AutoAWQ implements the AWQ algorithm for 4-bit quantization with a 2x speedup during inference.

Project description

AutoAWQ

| Roadmap | Examples | Issues: Help Wanted |

Huggingface - Models GitHub - Releases PyPI - Downloads

AutoAWQ is an easy-to-use package for 4-bit quantized models. AutoAWQ speeds up models by 2x while reducing memory requirements by 3x compared to FP16. AutoAWQ implements the Activation-aware Weight Quantization (AWQ) algorithm for quantizing LLMs. AutoAWQ was created and improved upon from the original work from MIT.

Latest News 🔥

  • [2023/11] AutoAWQ has been merged into 🤗 transformers. Now includes CUDA 12.1 wheels.
  • [2023/10] Mistral (Fused Modules), Bigcode, Turing support, Memory Bug Fix (Saves 2GB VRAM)
  • [2023/09] 1.6x-2.5x speed boost on fused models (now including MPT and Falcon).
  • [2023/09] Multi-GPU support, bug fixes, and better benchmark scripts available
  • [2023/08] PyPi package released and AutoModel class available

Install

Requirements:

  • Compute Capability 7.5 (sm75). Turing and later architectures are supported.
  • CUDA Toolkit 11.8 and later.

Install:

  • Use pip to install awq
pip install autoawq

Using conda

CUDA dependencies can be hard to manage sometimes. It is recommended to use conda with AutoAWQ:

conda create --name autoawq python=3.10 -y
conda activate autoawq
conda install pytorch=2.0.1 torchvision torchaudio cudatoolkit=11.8 -c pytorch -c nvidia
pip install autoawq

Build source

Build AutoAWQ from scratch

Build time can take 10 minutes. Download your model while you install AutoAWQ.
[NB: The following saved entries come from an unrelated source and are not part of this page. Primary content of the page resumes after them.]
/-- A core access of `n` bytes, a power of two. -/
def coreAcc (ref : Word) (n kind : Nat) : Acc := ⟨ref, n, sizeCode n, kind, 0⟩

end Sys2Proof.Machine
end

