-- ==== Sys2Proof/Machine/Ops.lean ====
section
/-! DEFINITION. Executing one word of a context: the checks every word shares (R130, R132), lock-step in a gang (R156,
R157), taking a trap (R396 to R400) and returning from one (R182, R413); and running an event. -/

namespace Sys2Proof.Machine

/-! ### Traps -/

/-- EINFO format 2 (R397). -/
def wordInfo (rev : BitVec 8) (w : Nat) : Word := Word.ofN (2 * 2 ^ 62 + rev.toNat * 2 ^ 32 + w)

/-- The offset of the first word of the issue group in progress, or of the next one (R132). -/
def Ctx.groupStart (c : Ctx) : BitVec 21 :=
  match c.pfx with
  | some p => p.start
  | none => c.pc

/-- SVCLVL from its three bits (R188). -/
def svclvlOf (ti ps su : Bool) : Word := Word.ofN (ti.toNat * 4 + ps.toNat * 2 + su.toNat)

def Ctx.ti (c : Ctx) : Bool := c.sys.svclvl.getLsbD 2
def Ctx.ps (c : Ctx) : Bool := c.sys.svclvl.getLsbD 1

/-- The home mode of a queue's contexts (R395). -/
def State.homeMode (s : State) (q : Nat) : Bool := s.disp.supervisorMask.getLsbD q

/-- The home mode of the core in focus: the one its placement took from its queue's bit, and supervisor on a service core
(R395). -/
def State.homeHere (s : State) : Bool := 2048 ≤ s.core.slot || s.core.regs.home

/-- Whether an XFETCH enters at OVLH (R120). -/
def LCore.usesOverlay (core : LCore) (c : Ctx) (cause : Nat) : Bool :=
  cause = cXFETCH && c.sys.ovlh ≠ 0 && c.sys.ovlh.toNat < core.xbound.toNat && !c.ovlActive

/-- The Archaism routine of an OP, if its table entry is valid and names revision 1 (R412, R413): its entry offset. -/
def State.routine (s : State) (die op : Nat) : Option (BitVec 21) :=
  match NatMap.get (s.die die).archStore op with
  | some e => if e.getLsbD 31 && e.toNat / 2 ^ 16 % 256 = 1 && 0x40 ≤ e.toNat % 2 ^ 12
      then some (BitVec.ofNat 21 (e.toNat % 2 ^ 12 * 4)) else none
  | none => none

/-- The registers that trap entry records, and nothing else (R396, R398). -/
def Ctx.record (c : Ctx) (t : Trap) : Ctx :=
  { c with
    sys := { c.sys with
      epc := Word.ofN (c.groupStart.toNat % 2 ^ 20)
      ecause := Word.ofN t.cause.toNat
      eaddr := t.eaddr
      einfo := t.einfo }
    pfx := none
    wait := none
    byp := false
    hostGot := []
    farGot := none
    refused := none
    remoteBad := none
    progress := none
    ringRec := none
    twinMsg := none
    reports := match t.report with
      | some r => c.reports.erase r
      | none => c.reports }

/-- Where trap entry goes (R396): the new PC, whether it is OVLH, and whether an Archaism routine is entered. -/
def State.trapTarget (s : State) (t : Trap) : BitVec 21 × Bool × Bool :=
  let c := s.ctx
  let cause := t.cause.toNat
  if s.core.usesOverlay c cause then (BitVec.ofNat 21 c.sys.ovlh.toNat, true, false)
  else match (if cause = cARCH then s.routine (dieOf s.core.slot) (t.einfo.bits 31 26) else none) with
    | some r => if t.einfo.bits 39 32 = 1 then (r, false, true) else (BitVec.ofNat 21 c.sys.trapv.toNat, false, false)
    | none => (BitVec.ofNat 21 c.sys.trapv.toNat, false, false)

/-- Whether a trap ends the task (R400). -/
def State.terminal (s : State) (t : Trap) : Bool :=
  let c := s.ctx
  let cause := t.cause.toNat
  let event := cause = cBROKEN || cause = cMAIL || cause = cHANDBACK
  let (_, ovl, arch) := s.trapTarget t
  cause = cSTRUCT || cause = cLOST ||
  (c.sys.trapv.bits 19 2 = 0 && !ovl && !arch) ||
  (c.ti && !event && !(cause = cXFETCH && c.ovlActive))

/-- Status-0x13 skipping ends when the matrix report has been taken (R243). -/
def LCore.endSkip (core : LCore) (r : Option Report) : LCore :=
  match r with
  | some x => match x.kind with
    | .engine _ true | .passed _ true =>
      if core.mx.skipFor = some core.ctx.num then { core with mx := { core.mx with skipFor := none } } else core
    | _ => core
  | none => core

/-- Trap entry of the context in focus at a handler (R396). -/
def State.enterHandler (s : State) (t : Trap) : State :=
  let (pc, ovl, arch) := s.trapTarget t
  let c := s.ctx
  -- a FUSE that waits and whose context traps is issued again later
  let core := { s.core with
    fuseAt := if c.num = 0 then none else s.core.fuseAt
    mailWaits := s.core.mailWaits.filter fun n => n ≠ c.num
    ctx := { (c.record t) with
      pc := pc
      ovlActive := c.ovlActive || ovl
      ar := c.ar || arch
      sys := { (c.record t).sys with svclvl := svclvlOf true c.supervisor (s.homeHere || arch) } } }
  { s with core := { core.endSkip t.report with last := c.num } }

/-- The telemetry record of the error behind a trap, and the end of the copy it was found in (R421, R426). -/
def State.logTrap (s : State) (t : Trap) : State :=
  let s := match t.log with
    | some (d, w0, w1, w2) => s.telemetry d w0 w1 w2
    | none => s
  match t.gone with
  | some h => s.invalidateBad h
  | none => s

/-- The error record's words for a trap of the context in focus (R39). -/
def State.trapWords (s : State) (t : Trap) : ErrWords :=
  ⟨Word.ofN t.cause.toNat, t.eaddr, t.einfo, Word.ofN (s.ctx.num * 2 ^ 32 + s.core.regs.lcore), s.core.regs.step,
    s.superstep s.core⟩

/-- The task of the logical core in focus has SNAP (R35). -/
def State.snapTask (s : State) : Bool :=
  match s.findTask s.core.id.task with
  | some t => t.snap
  | none => false

/-- TAKING AN EXCEPTION (R396 to R400): entry at the handler; or, where the trap is terminal, the registers are recorded,
the context stops, and the task rolls back (STRUCT with SNAP) or becomes FAILED. -/
def State.takeTrap (s : State) (t : Trap) : State :=
  let s := { s.logTrap t with stalled := false }
  if s.terminal t then
    let r := s.setCtx (s.ctx.record t)
    if t.cause.toNat = cSTRUCT && s.snapTask then
      { r with core := { r.core with ctx := { r.ctx with wait := some .rollback }, rollbackDue := some .struct, rollbackBy := s.ctx.num } }
    else match Op.failTask s.core.id.task (s.trapWords t) r with
      | .ok (_, s') => s'
      | .error (.block s') => s.withRequestsOf s'
      | .error _ => { s with stalled := true }
  else s.enterHandler t

/-- An exception at a boundary, where no word has issued: the context that issued last stays (R153). -/
def State.takeTrapAt (s : State) (t : Trap) : State :=
  let u := s.takeTrap t
  { u with core := { u.core with last := s.core.last } }

/-- An event taken (R401): BY stands for the next group that issues (R413). -/
def State.takeEvent (s : State) (t : Trap) : State :=
  let u := s.takeTrapAt t
  u.setCtx { u.ctx with byp := s.ctx.byp }

/-- RETURNING FROM AN EXCEPTION (R182, R413): the PC and mode that ERET gives. -/
def Ctx.eret (c : Ctx) : Ctx :=
  { c with
    pc := BitVec.ofNat 21 c.sys.epc.toNat
    ovlActive := false
    ar := false
    byp := c.ar
    sys := { c.sys with svclvl := svclvlOf false c.ps (if c.supervisor then c.ps else false) } }

/-! ### One word -/

/-- How a word leaves the PC: to the next word, by a jump, by a conditional branch, or to the next word with a value on
which the members of a gang must agree (R157, R173). -/
inductive Exit
  | next
  | jump (t : BitVec 21)
  | branch (taken : Bool) (t : BitVec 21)
  | keyed (k : Word)
  /-- the PC and mode have been set by the word itself (ERET). -/
  | set
  deriving DecidableEq, Repr

/-- Whether the group that a word ends is ILL (R132, R133). -/
def Ctx.groupIll (c : Ctx) (i : Instr) : Bool :=
  match c.pfx with
  | none => false
  | some p => p.excess || (p.immx ≠ [] && !i.takesImmx) || i.isHint

/-- Whether a word raises ARCH (R412, R413). -/
def State.archListed (s : State) (i : Instr) : Bool :=
  !s.ctx.ar && !s.ctx.byp && s.core.archmap.getLsbD i.major

/-- The context after a word: its PC, and its group ended (R132, R413). -/
def Ctx.advance (c : Ctx) (f : Exit) : Ctx :=
  let c := { c with pfx := none, hostGot := [], farGot := none, refused := none, remoteBad := none, progress := none,
                    ringRec := none, twinMsg := none }
  match f with
  | .next | .keyed _ | .branch false _ => { c with pc := c.pc + 4, byp := false }
  | .jump t | .branch true t => { c with pc := t, byp := false }
  | .set => c

/-- The word has issued: the PC moves on and the core remembers the context (R153). -/
def State.finish (s : State) (f : Exit) : State :=
  { s with core := { s.core with ctx := s.ctx.advance f, last := s.ctx.num }, stalled := false }

/-- Whether the context in focus runs as a gang context: a fused gang of more than one member (R156). -/
def State.inGang (s : State) : Bool := s.core.fused && 1 < s.core.regs.gangsz

/-- The logical cores whose contexts issue together with the one in focus (R156). -/
def State.together (s : State) : List CoreId := if s.inGang then (s.gang s.core).map (·.id) else [s.core.id]

/-- Whether the context in focus waits, or in a gang the context of any member (R152, R156). -/
def State.waits (s : State) : Bool :=
  if s.inGang then (s.gang s.core).any fun c => (c.findCtx s.ctx.num).any fun x => x.wait.isSome else s.ctx.wait.isSome

/-- A context that waits in the middle of a group issues the whole group again (R134, R264). -/
def State.retreat (s : State) : State :=
  { s.setCtx { s.ctx with pc := s.ctx.groupStart, pfx := none } with stalled := false }

/-- A word that is not ready: nothing happens. Where other turns have made the last word of a group unready after its first
word, the group has not begun: it begins again when it is ready to its end (R152, R153). -/
def State.standStill (s : State) : State :=
  if s.ctx.pfx.isSome then
    let n := s.ctx.num
    if s.inGang then
      ((((s.gang s.core).map (·.id)).foldl (init := s) fun (s : State) id => (s.focus id n).retreat).focus s.core.id n)
    else s.retreat
  else { s with stalled := true }

/-- The trap of a word that is ILL at decode (R129, R397). -/
def State.illTrap (s : State) (w : Nat) : Trap :=
  ⟨BitVec.ofNat 8 cILL, Word.ofN s.ctx.pc.toNat, wordInfo s.ctx.revn w, none, none, none⟩

/-- The checks that come before a word's own: its group (ILL) and ARCH (R130). -/
def State.wordTrap (s : State) (i : Instr) : Option Trap :=
  if s.ctx.groupIll i then some (s.illTrap ((encode i).getD 0))
  else if s.archListed i then
    some ⟨BitVec.ofNat 8 cARCH, Word.ofN s.ctx.pc.toNat, wordInfo s.ctx.revn ((encode i).getD 0), none, none, none⟩
  else none

/-- The body of a word behind its checks. -/
def checked (i : Instr) (body : Op Exit) : Op Exit := fun s =>
  match s.wordTrap i with
  | some t => .error (.trap t)
  | none => body s

/-- A word of a context that is alone or in a gang that is split (R152). -/
def performSolo (i : Instr) (body : Op Exit) (s : State) : State :=
  match checked i body s with
  | .ok (f, s') => s'.finish f
  | .error (.trap t) => s.takeTrap t
  | .error .stall => s.standStill
  | .error (.block s') => s'.retreat

/-- A GANG trap (R157). -/
def gangTrap (bits : Nat) : Trap := ⟨BitVec.ofNat 8 cGANG, 0, Word.ofN bits, none, none, none⟩

/-- A member's bit in a GANG trap for its outcome and the leader's (R157). -/
def Exit.gangBit (lead f : Exit) : Bool :=
  match f with
  | .branch taken _ => taken
  | _ => f = lead

def bitsOf (l : List Bool) : Nat :=
  match l with
  | [] => 0
  | b :: bs => b.toNat + 2 * bitsOf bs

/-- The trap entry of a gang context some of whose members trap, given by their order: the others record GANG (R157). -/
def State.gangTraps (s : State) (traps : List (Option Trap)) : State :=
  let n := s.ctx.num
  let ids := (s.gang s.core).map (·.id)
  let bits := bitsOf (traps.map (·.isSome))
  ((ids.zip traps).foldl (init := s) fun s (p : CoreId × Option Trap) =>
    (s.focus p.1 n).takeTrap (p.2.getD (gangTrap bits))).focus s.core.id n

/-- A word in every member of a fused gang (R156, R157). It issues only when it is ready in every member; a member that must
wait makes the gang context wait, and the waits of all members are entered together. -/
def performGang (i : Instr) (body : Op Exit) (s : State) : State :=
  let n := s.ctx.num
  let me := s.core.id
  let ids := (s.gang s.core).map (·.id)
  let outs := ids.map fun id => checked i body (s.focus id n)
  let traps := outs.map fun o => match o with
    | .error (.trap t) => some t
    | _ => none
  let waits := outs.any fun o => match o with | .error (.block _) => true | _ => false
  -- a member whose frame was refused traps only when every member's first request has ended (R265)
  let refused := traps.all fun t => t.all fun t => t.cause.toNat = cFRAME
  if outs.any fun o => match o with | .error .stall => true | _ => false then s.standStill
  else if traps.any (·.isSome) && !(waits && refused) then s.gangTraps traps
  else if waits then
    let s := ids.foldl (init := s) fun (s : State) id => match checked i body (s.focus id n) with
      | .error (.block s') => s'.retreat
      | _ => (s.focus id n).retreat
    s.focus me n
  else
    let flows := outs.filterMap fun o => match o with
      | .ok (f, _) => some f
      | _ => none
    let lead := flows.headD .next
    if flows.all (· = lead) then
      let go := ids.foldl (init := some s) fun (acc : Option State) id => match acc with
        | none => none
        | some s => match checked i body (s.focus id n) with
          | .ok (f, s') => some (s'.finish f)
          | .error _ => none
      match go with
      | some s' => s'.focus me n
      | none => { s with stalled := true }
    else
      let bits := bitsOf (flows.map (Exit.gangBit lead))
      (ids.foldl (init := s) fun (s : State) id => (s.focus id n).takeTrap (gangTrap bits)).focus me n

/-- PERFORM a word: in the context in focus, or in every member of its fused gang. A context that is not live, or that
waits, does not issue (R152). -/
def perform (i : Instr) (body : Op Exit) (s : State) : Host.Outcome State Fault Refusal :=
  if !s.ctx.live then .fault .noContext
  else if s.waits then .next { s with stalled := true }
  else if s.inGang then .next (performGang i body s)
  else .next (performSolo i body s)

/-- A word that goes on to the next. -/
def performNext (i : Instr) (body : Op Unit) (s : State) : Host.Outcome State Fault Refusal :=
  perform i (do body; pure .next) s

/-! ### Prefix words (R131, R132) -/

/-- A prefix word recorded: the group goes on at the next word. -/
def Ctx.addPrefix (c : Ctx) (f : Pfx → Pfx) : Ctx :=
  let p := c.pfx.getD ⟨[], none, false, false, c.pc⟩
  { c with pfx := some (f p), pc := c.pc + 4 }

/-- A prefix word recorded in the context, or in every member of its gang. -/
def State.addPrefix (s : State) (f : Pfx → Pfx) : State :=
  let n := s.ctx.num
  if s.inGang then
    let ids := (s.gang s.core).map (·.id)
    (ids.foldl (init := s) fun (s : State) id =>
      let t := s.focus id n
      { t with core := { t.core with ctx := t.ctx.addPrefix f, last := n } }).focus s.core.id n
  else { s with core := { s.core with ctx := s.ctx.addPrefix f, last := n } }

/-- A prefix word in the context, or in every member of its gang. -/
def performPrefix (f : Pfx → Pfx) (s : State) : Host.Outcome State Fault Refusal :=
  if !s.ctx.live then .fault .noContext
  else if s.waits then .next { s with stalled := true }
  else .next ({ s with stalled := false }.addPrefix f)

/-! ### Events -/

/-- The result of an event: it acts, or its conditions do not hold and nothing changes. -/
def runEvent (op : Op Unit) (s : State) : Host.Outcome State Fault Refusal :=
  match op s with
  | .ok (_, s') => .next { s' with stalled := false }
  | .error (.block s') => .next { s' with stalled := false }
  | .error _ => .next { s with stalled := true }

/-- An operation with a context in focus, the old focus restored after it. -/
def Op.within {α : Type} (id : CoreId) (n : Nat) (op : Op α) : Op α := do
  let s ← get
  let back := s.core.id
  let ctx := s.ctx.num
  set (s.focus id n)
  let r ← op
  modify fun s => s.focus back ctx
  pure r

end Sys2Proof.Machine
end

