/-- The operation of a kind that acts next. The manual leaves the order between units open, and a free value picks among the
oldest operations of the units (R14, log entry 67). -/
def State.nextOp (s : State) (kind : BankOp → Bool) : Option BankOp :=
  match s.unitHeads.filter kind with
  | [] => none
  | [o] => some o
  | o :: rest => some ((o :: rest).getD (Config.bankTurn s.tick (rest.length + 1) % (rest.length + 1)) o)

/-- The contexts that an operation's outcome goes to: its own, and under TWIN the partner copy's (R433). -/
def State.opTargets (s : State) (o : BankOp) : List CoreId :=
  match s.findTask o.core.task with
  | some t => if t.twin then [o.core, CoreId.partner o.core] else [o.core]
  | none => [o.core]

/-- The die of an operation's site, 8 × package + die (R285). -/
def State.opDie (s : State) (o : BankOp) : Nat := match o.site with
  | .bank a => bankDie a
  | .local id _ => s.pkg.address.toNat * 8 + ((s.findCore id).map fun c => dieOf c.slot).getD 0

/-- A report left for the contexts of an operation (R285); that of a helper which has ended goes to context 0 (R174). -/
def State.reportOp (s : State) (o : BankOp) (cause : Nat) (eaddr einfo : Word) : State :=
  let die := s.opDie o
  (s.opTargets o).foldl (init := s) fun s id =>
    let gone := s.helperGone id o.ctx
    let r : Report := ⟨BitVec.ofNat 8 cause, eaddr, einfo, if gone then .passed (some die) false else .bank die⟩
    s.mapCtx id (if gone then 0 else o.ctx) fun c => { c with reports := c.reports ++ [r] }

/-- The mixed-size check of R330: EINFO where the operation is not applied. -/
def State.mixedClash (s : State) (o : BankOp) (addr : Nat) : Option Word :=
  let q := match s.findCore o.core with
    | some c => c.regs.queue.toNat
    | none => 0
  let here : Bool := addr / 2 ^ 40 = s.pkg.address.toNat
  let checked : Bool := here && (s.die (addr / 2 ^ 36 % 16 / 2)).mixedMask.getLsbD q
  let tag := match NatMap.get s.unc.mixed (addr / 8) with
    | some t => if t = 1 then 4 else 8
    | none => 0
  if checked && tag ≠ 0 && tag ≠ o.n then some (Word.ofN (tag * 16 + o.n)) else none

/-- The agent of an operation at its bank. -/
def State.opAgent (s : State) (o : BankOp) : Agent :=
  match s.findCore o.core with
  | some c => ⟨o.core, o.ctx, c.slot, c.regs.queue.toNat, true, true, 5, true, false, [], false, false, 0⟩
  | none => ⟨o.core, o.ctx, 0, 0, true, true, 5, true, false, [], false, false, 0⟩

/-- Who an operation at a bank is for, as the codes' records name it (R424, R426). -/
def State.opReader (s : State) (o : BankOp) : BankReader :=
  let ag := s.opAgent o
  ⟨dieOf ag.slot, ag.slot, ag.queue, refHandle o.ref,
    { descOf 0 0 0 0 0 with layout := o.layout, profile := o.profile, cls := o.cls, tensor := o.tensor }⟩

/-- The object's byte at `at_`, where an operation acts at `addr`. -/
def BankOp.offAt (o : BankOp) (addr at_ : Nat) : Nat := refOffset o.ref + at_ - addr

/-- What the codes find in `n` bytes at a bank from `at_` on, for an operation at `addr` (R420): where an error is uncorrectable its
severity and bad-byte reference (R480). -/
def Op.bankCheck (o : BankOp) (addr at_ n action : Nat) : Op (Option (Nat × Word)) := do
  let s ← get
  match (← Op.verifyBank (s.opReader o) (o.offAt addr at_) at_ n action) with
  | none => pure none
  | some (sec, sev) =>
    pure (some (sev, if addr < 32 * sec && 32 * sec < addr + o.n then o.ref + Word.ofN (32 * sec - addr) else o.ref))

/-- The bytes that an operation finds at its place, as the codes deliver them. -/
def State.opSettled (s : State) (o : BankOp) (addr n : Nat) : State := s.settled (s.opReader o) (o.offAt addr addr) addr n

/-- The cause of an error met at a bank: bounded and element POISON, structural STRUCT (R420). -/
def severityCause (sev : Nat) : Nat := if sev = 3 then cSTRUCT else cPOISON

/-- Why a bank cannot be reached any more when an operation comes to it: a DOWN package (R347), or a stack of a die fenced at level
2 (R342). While the package is UNREACHABLE the operation waits. -/
def Op.bankGone (addr : Nat) : Op (Option (Nat × Nat)) := do
  let s ← get
  let r := s.reach (addr / 2 ^ 40)
  Op.need (r ≠ 1)
  if r = 3 then pure (some (cREMOTE, 3))
  else if addr / 2 ^ 40 = s.pkg.address.toNat && s.fenceLevel (addr / 2 ^ 36 % 16 / 2) = 2 then pure (some (cLOST, 2))
  else pure none

/-- The line obtained by the bank before it operates on a line of class 1 or 2; the LOST reason if it is refused (R280,
R335). -/
def Op.bankObtain (o : BankOp) (addr : Nat) : Op (Option (Nat × Nat)) := do
  match (← Op.bankGone addr) with
  | some r => pure (some r)
  | none =>
    if o.cls = 0 then
      modify fun s => s.cleanLine (clusterOf (s.opAgent o).slot) (addr / 128)
      pure none
    else return (← Op.dirRequest .bank true (addr / 128)).map fun r => (cLOST, r)

/-- Bytes that a bank's unit writes; the issuing cluster's copy of a class 0 line takes them in the same instant (R321). -/
def State.unitWrite (s : State) (o : BankOp) (tag : Nat) (bytes : BitVec 128) (data : BitVec 1024) : State :=
  let s := s.bankWrite tag bytes data
  let bits := byteBits bytes
  match s.findLine (clusterOf (s.opAgent o).slot) tag with
  | some l => s.putLine { l with
      data := (l.data &&& ~~~bits) ||| (data &&& bits), valid := l.valid ||| bytes, dirty := l.dirty &&& ~~~bytes }
  | none => s

/-- The bytes of an atomic or integer reduction written at the bank, with the size tag of R330. -/
def State.bankStore (s : State) (o : BankOp) (addr v : Nat) : State :=
  let s := s.unitWrite o (addr / 128) (byteMask (addr % 128) o.n) (lineSet 0 (addr % 128) o.n v)
  { s with unc := { s.unc with mixed := s.unc.mixed.set (addr / 8) (if o.n = 4 then 1 else 2) } }

/-- An operation taken from the list. -/
def State.dropOp (s : State) (o : BankOp) : State :=
  { s with unc := { s.unc with bankOps := s.unc.bankOps.erase o } }

/-- A far atomic's answer to its context (R280). -/
def State.answerFar (s : State) (o : BankOp) (r : FarReply) : State :=
  s.mapCtx o.core o.ctx fun c => { c with farGot := some r, wait := none }

/-- The release of a CAS that writes (R277), made at the bank: false where a report must be taken first (R285). -/
def Op.casRelease (o : BankOp) : Op Bool := do
  match o.instr with
  | .cas _ _ _ _ sc _ =>
    if !o.rel then return true
    let s ← get
    let t := s.focus o.core o.ctx
    Op.need (!t.redsIn sc.num)
    if (t.bankReport sc.num).isSome then return false
    if 3 ≤ sc.num then set (s.releaseCluster (clusterOf (s.opAgent o).slot))
    return true
  | _ => return true

/-- A far atomic executed at its bank: what it answers (R280). -/
def Op.farExecute (o : BankOp) : Op FarReply := do
  match o.site, atomicOf o.instr with
  | .bank addr, some (k, n) =>
    let bad (cause : Nat) (eaddr einfo : Word) : Op FarReply := pure (.bad (BitVec.ofNat 8 cause) eaddr einfo)
    match (← Op.bankObtain o addr) with
    | some (cause, reason) => bad cause o.ref (if cause = cLOST then Word.ofN reason else (coreAcc o.ref n 2).info reason)
    | none =>
      let s ← get
      match s.mixedClash o addr with
      | some einfo => bad cMIXSZ o.ref einfo
      | none =>
        match (← Op.bankCheck o addr addr n 2) with
        | some (sev, eaddr) => bad (severityCause sev) eaddr ((coreAcc o.ref n 2).info 0)
        | none =>
          let s ← get
          let m := (s.opSettled o addr n).unc.hbm.value addr n
          match k.new n m (o.x.toNat % 2 ^ (8 * n)) (o.e.toNat % 2 ^ (8 * n)) with
          | some v =>
            if (← Op.casRelease o) then
              modify fun s => (s.opSettled o addr n).bankStore o addr v
              pure (.old (Word.ofN m))
            else pure .reported
          | none => pure (.old (Word.ofN m))
  | _, _ => Op.stall

/-- A far atomic and those that the other members of its fused gang have sent for the same word: they execute together, or none
does (R156, R157). -/
def State.farGroup (s : State) (o : BankOp) : List BankOp :=
  match s.findCore o.core with
  | none => [o]
  | some c =>
    if c.fused && 1 < c.regs.gangsz then
      s.unc.bankOps.filter fun p => p.far && p.ctx = o.ctx && (s.gang c).any fun d => d.id = p.core
    else [o]

/-- Whether every operation of a far atomic's group is the oldest of its unit, but for others of the group. -/
def State.farReady (s : State) (o : BankOp) : Bool :=
  let group := s.farGroup o
  o.far && group.all fun p => (s.unc.bankOps.takeWhile fun q => q ≠ p).all fun q => q.site.unit ≠ p.site.unit || group.contains q

/-- What a far atomic that answers `r` leaves where another of its group does not write: its own trap or report, else nothing. -/
def Op.farTurnedAway (o : BankOp) (r : FarReply) : Op Unit := do
  match r with
  | .old _ => modify fun s => s.mapCtx o.core o.ctx fun c => { c with farGot := none, wait := none }
  | _ =>
    let r ← Op.farExecute o
    modify fun s => s.answerFar o r

/-- FAR_ATOMIC (R280): a bank executes a far atomic, with those of its gang. Where one of them traps or has a report to take, none
of them is applied (R157). -/
def execFarAtomic (s : State) : Host.Outcome State Fault Refusal :=
  runEvent (do
    let s ← get
    let o ← Op.get! (s.nextOp s.farReady)
    let group := s.farGroup o
    let answers ← Op.collect (fun p => do
      let r ← Op.farExecute p
      pure (p, r)) group
    if answers.all fun a => match a.2 with | .old _ => true | _ => false then
      Op.forEach (fun a => modify fun s => s.answerFar a.1 a.2) answers
    else
      set s
      Op.forEach (fun a => Op.farTurnedAway a.1 a.2) answers
    modify fun s => group.foldl State.dropOp s) s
git clone https://github.com/casper-hansen/AutoAWQ
cd AutoAWQ
pip install -e .

Supported models

The detailed support list:

Models Sizes
LLaMA-2 7B/13B/70B
LLaMA 7B/13B/30B/65B
Mistral 7B
Vicuna 7B/13B
MPT 7B/30B
Falcon 7B/40B
OPT 125m/1.3B/2.7B/6.7B/13B/30B
Bloom 560m/3B/7B/
GPTJ 6.7B
Aquila 7B
Aquila2 7B/34B

Usage

Under examples, you can find examples of how to quantize, run inference, and benchmark AutoAWQ models.

INT4 GEMM vs INT4 GEMV vs FP16

There are two versions of AWQ: GEMM and GEMV. Both names relate to how matrix multiplication runs under the hood. We suggest the following:

  • GEMV (quantized): 20% faster than GEMM for small batch sizes (max batch size 4 / small context).
  • GEMM (quantized): Much faster than FP16 at batch sizes below 8 (good with large contexts).
  • FP16 (non-quantized): Recommended for highest throughput: vLLM.

Compute-bound vs Memory-bound

At small batch sizes with small 7B models, we are memory-bound. This means we are bound by the bandwidth our GPU has to push around the weights in memory, and this is essentially what limits how many tokens per second we can generate. Being memory-bound is what makes quantized models faster because your weights are 3x smaller and can therefore be pushed around in memory much faster. This is different from being compute-bound where the main time spent during generation is doing matrix multiplication.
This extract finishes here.